YouTube deletes more than 700 videos documenting Israeli war crimes

YouTube removed the channels of three Palestinian human rights organizations — Al-Haq, Al Mezan and the Palestinian Center for Human Rights (PCHR) — in early October, deleting more than 700 videos that documented Israeli violations in Gaza and the West Bank. The platform justifies this decision by the sanctions imposed by the Trump administration against these NGOs for their collaboration with the International Criminal Court (ICC), which recently indicted Benjamin Netanyahu and Yoav Gallant for war crimes. Google, owner of YouTube, simply claims to “comply with sanctions and international trade laws.”
The NGOs concerned denounce a serious attack on freedom of expression and a deliberate erasure of evidence of violations of international law. “By removing our videos, YouTube is complicit in silencing Palestinian victims,” said PCHR’s Basel al-Sourani. This decision is part of a broader climate of digital repression of Palestinian voices. After Mailchimp and other American services, YouTube joins the list of platforms which, under the guise of legal compliance, participate in a policy of erasing Palestinian stories.

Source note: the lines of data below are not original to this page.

/-- The operation code of R75 that OPR and TY select (R373). -/
def atomCode (opr ty : Nat) : Option Nat :=
  match opr, ty with
  | 0, 0 => some 0 | 0, 1 => some 0 | 0, 2 => some 0 | 0, 3 => some 10 | 0, 4 => some 11 | 0, 5 => some 12
  | 1, 0 => some 1 | 2, 0 => some 2 | 3, 0 => some 3
  | 4, 1 => some 4 | 4, 2 => some 6 | 4, 3 => some 13
  | 5, 1 => some 5 | 5, 2 => some 7 | 5, 3 => some 14
  | 6, 0 => some 8 | 7, 0 => some 9
  | _, _ => none

/-- OPR, TY and W64 name an operation (R373). -/
def oprLegal (w : LaneWord) : Bool :=
  (atomCode w.opr w.tyn).isSome && !(w.aw64 && [3, 4, 5].contains w.tyn)

/-- D names an export register, s16 to s63 (R274). -/
def expLegal (w : LaneWord) : Bool := decide (16 ≤ w.d.toNat) && decide (w.d.toNat ≤ 63)

/-- The shape of a lane opcode, none when OP is unassigned (R277). The TY and MOD rules are those of R321, R343, R344,
R353 to R358, R367, R370 to R373, R375 to R377, R380 and R382. -/
def laneShape (op : Nat) (w : LaneWord) : Option LaneShape :=
  let m0 := w.md == 0
  let satOk := mdIn w 1 && !(w.md.getLsbD 0 && w.tyn == 0)
  let rnd := mdIn w 7 && decide (w.rsel ≤ 4)
  let two := fun tys ok => some (LaneShape.mk tys true true true false false ok)
  let one := fun tys ok => some (LaneShape.mk tys true true false false false ok)
  let three := fun tys ok => some (LaneShape.mk tys true true true true false ok)
  match op with
  | 0x00 => some ⟨[0], false, false, false, false, false, m0⟩
  | 0x01 | 0x02 => two tyB32Int m0
  | 0x03 => two tyB32Int satOk
  | 0x04 => two tyInt m0
  | 0x05 => three tyB32Int satOk
  | 0x06 | 0x07 | 0x08 | 0x09 => two [0] m0
  | 0x0A => two tyB32Int satOk
  | 0x0B | 0x0C => two tyB32Int m0
  | 0x0D | 0x0E => two tyInt m0
  | 0x0F | 0x10 => one [1, 6, 8] (mdIn w 1)
  | 0x11 => two tyB32Int (mdIn w 7 && decide (w.rsel ≤ 5) && (w.tyn != 0 || decide (w.rsel ≤ 1)))
  | 0x12 => three tyAny m0
  | 0x13 | 0x14 | 0x15 => one tyB32Int m0
  | 0x16 => two [0, 1, 2] m0
  | 0x17 => three [0] m0
  | 0x18 | 0x19 => two tyInt m0
  | 0x1A => three [8, 9] (mdIn w 3)
  | 0x1B => three [0] (mdIn w 0xFF)
  | 0x30 | 0x31 | 0x32 => two tyFloat rnd
  | 0x33 => three tyFloat rnd
  | 0x34 | 0x35 => two tyFloat m0
  | 0x36 => two tyFloat (mdIn w 7)
  | 0x37 => one tyFloat m0
  | 0x38 | 0x39 | 0x3A | 0x3B | 0x3C | 0x3E => one tyFloat rnd
  | 0x3D => some ⟨[1, 2, 3, 4, 5, 6, 7, 8, 9, 10, 11], true, true, false, w.rsel == 5, false, cvtLegal w⟩
  | 0x3F => two tyFloat rnd
  | 0x40 => one [0] (mdIn w 0xF && decide (w.mdn % 4 ≤ 2) && decide (w.mdn / 4 % 4 ≤ 2) && isVec w.a && w.holdA == 0)
  | 0x41 => one [0] (mdIn w 0xFF && decide (w.mdn % 4 ≤ 2) && decide (w.mdn / 8 < 8 / 2 ^ (w.mdn % 4)))
  | 0x42 | 0x43 => one [3] (mdIn w 0x37 && decide (w.rsel ≤ 4))
  | 0x60 | 0x61 => three [0] m0
  | 0x62 => if w.md.getLsbD 1 then two [0] (mdIn w 3) else three [0] (mdIn w 3)
  | 0x63 => if w.md.getLsbD 0 then one [0] (mdIn w 1) else three [0] (mdIn w 1)
  | 0x64 => one [0] (mdIn w 7 && expLegal w)
  | 0x65 => one tyAny (mdIn w 0x77 && redLegal w && expLegal w)
  | 0x66 => some ⟨tyAny, true, true, false, w.md.getLsbD 7, false, mdIn w 0xF7 && redLegal w⟩
  | 0x67 => some ⟨[0], true, true, !w.md.getLsbD 0, false, false,
      mdIn w 3 && expLegal w && (!w.md.getLsbD 1 || (isPair w.a && w.d.toNat % 2 == 0))⟩
  | 0x68 => one [0] (mdIn w 1 && (!w.md.getLsbD 0 || isPair w.a))
  | 0x80 => some ⟨[0, 1, 2], true, true, decide (1 ≤ w.sm) && decide (w.sm ≤ 4), false, true,
      decide (w.sm ≤ 6) && smLegal w.sm w && decide (w.wd ≤ 4) && !w.rel⟩
  | 0x81 => some ⟨[0], true, true, decide (1 ≤ w.sm) && decide (w.sm ≤ 4), false, true,
      decide (w.sm ≤ 6) && smLegal w.sm w && decide (w.wd ≤ 4) &&
        (if w.rel then decide (1 ≤ w.ord) && decide (w.ord ≤ 6) else w.ord == 0 || w.ord == 7)⟩
  | 0x82 => some ⟨[0, 1, 2, 3, 4, 5], true, true, w.am == 1, true, true,
      decide (w.am ≤ 2) && smLegal (smOfAm w.am w.aw64) w && oprLegal w &&
        (w.mdn / 4 % 4 != 0 || w.mdn % 4 == 0) && (!w.aw64 || isPair w.c)⟩
  | 0x83 => some ⟨[0, 1, 2, 3, 4, 5], true, true, w.am == 1, false, true,
      decide (w.am ≤ 1) && smLegal (smOfAm w.am w.aw64) w && oprLegal w && decide (w.opr ≤ 5) && w.mdn % 16 == 0⟩
  | 0x84 => some ⟨tyFloat, true, true, w.am == 1, true, true,
      decide (w.am ≤ 1) && smLegal (smOfAm w.am false) w && w.mdn % 256 == 0⟩
  | 0x85 => some ⟨[0], true, true, decide (1 ≤ w.sm), false, true,
      decide (w.sm ≤ 4) && smLegal w.sm w && w.mdn / 32 % 4 == 0 && [0, 4, 5, 6].contains w.ord && !w.rel⟩
  | 0x86 => some ⟨[0], true, true, decide (1 ≤ w.sm), false, true,
      decide (w.sm ≤ 4) && smLegal w.sm w && w.mdn / 32 % 4 == 0 && [0, 4, 5, 6].contains w.ord &&
        (w.rel || w.ord == 0 || w.ord == 4)⟩
  | 0x87 => some ⟨[0], true, w.md.getLsbD 9, !w.md.getLsbD 9, false, false,
      !w.md.getLsbD 0 && decide (w.ord ≤ 5) && (if w.md.getLsbD 9 then isVec w.a else isWinPair w.b)⟩
  | 0x88 => some ⟨[0], true, true, false, false, true, decide (w.am ≤ 2) && w.mdn % 256 == 0 && w.a.toNat != 272⟩
  | 0x89 => some ⟨[0, 1, 2], true, true, false, false, true,
      w.am != 0 && decide (w.bwd ≤ 4) && w.mdn % 32 == 0 && w.a.toNat != 272⟩
  | 0x8A => some ⟨[0], true, true, false, false, true,
      w.am != 0 && decide (w.bwd ≤ 4) && w.mdn % 32 == 0 && w.a.toNat != 272⟩
  | 0x8B => some ⟨[0], false, true, decide (1 ≤ w.sm) && decide (w.sm ≤ 4), false, true,
      (decide (w.sm ≤ 4) || w.sm == 6) && smLegal w.sm w && decide (w.mdn % 128 ≤ 1)⟩
  | _ => none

This new episode reveals the worrying face of a platform which presents itself as a free space for expression, but which zealously complies with the most arbitrary political injunctions. By removing highly probative material about war crimes, YouTube is not protecting the “legal certainty” of its business — it is shielding war criminals from public accountability. This gesture marks a shift: the digital giant is no longer a simple host, but a political actor involved in the censorship of Palestinian voices. Behind the rhetoric of conformity lies a darker reality — that of a platform which, by erasing traces of reality, participates in the fabrication of the official lie.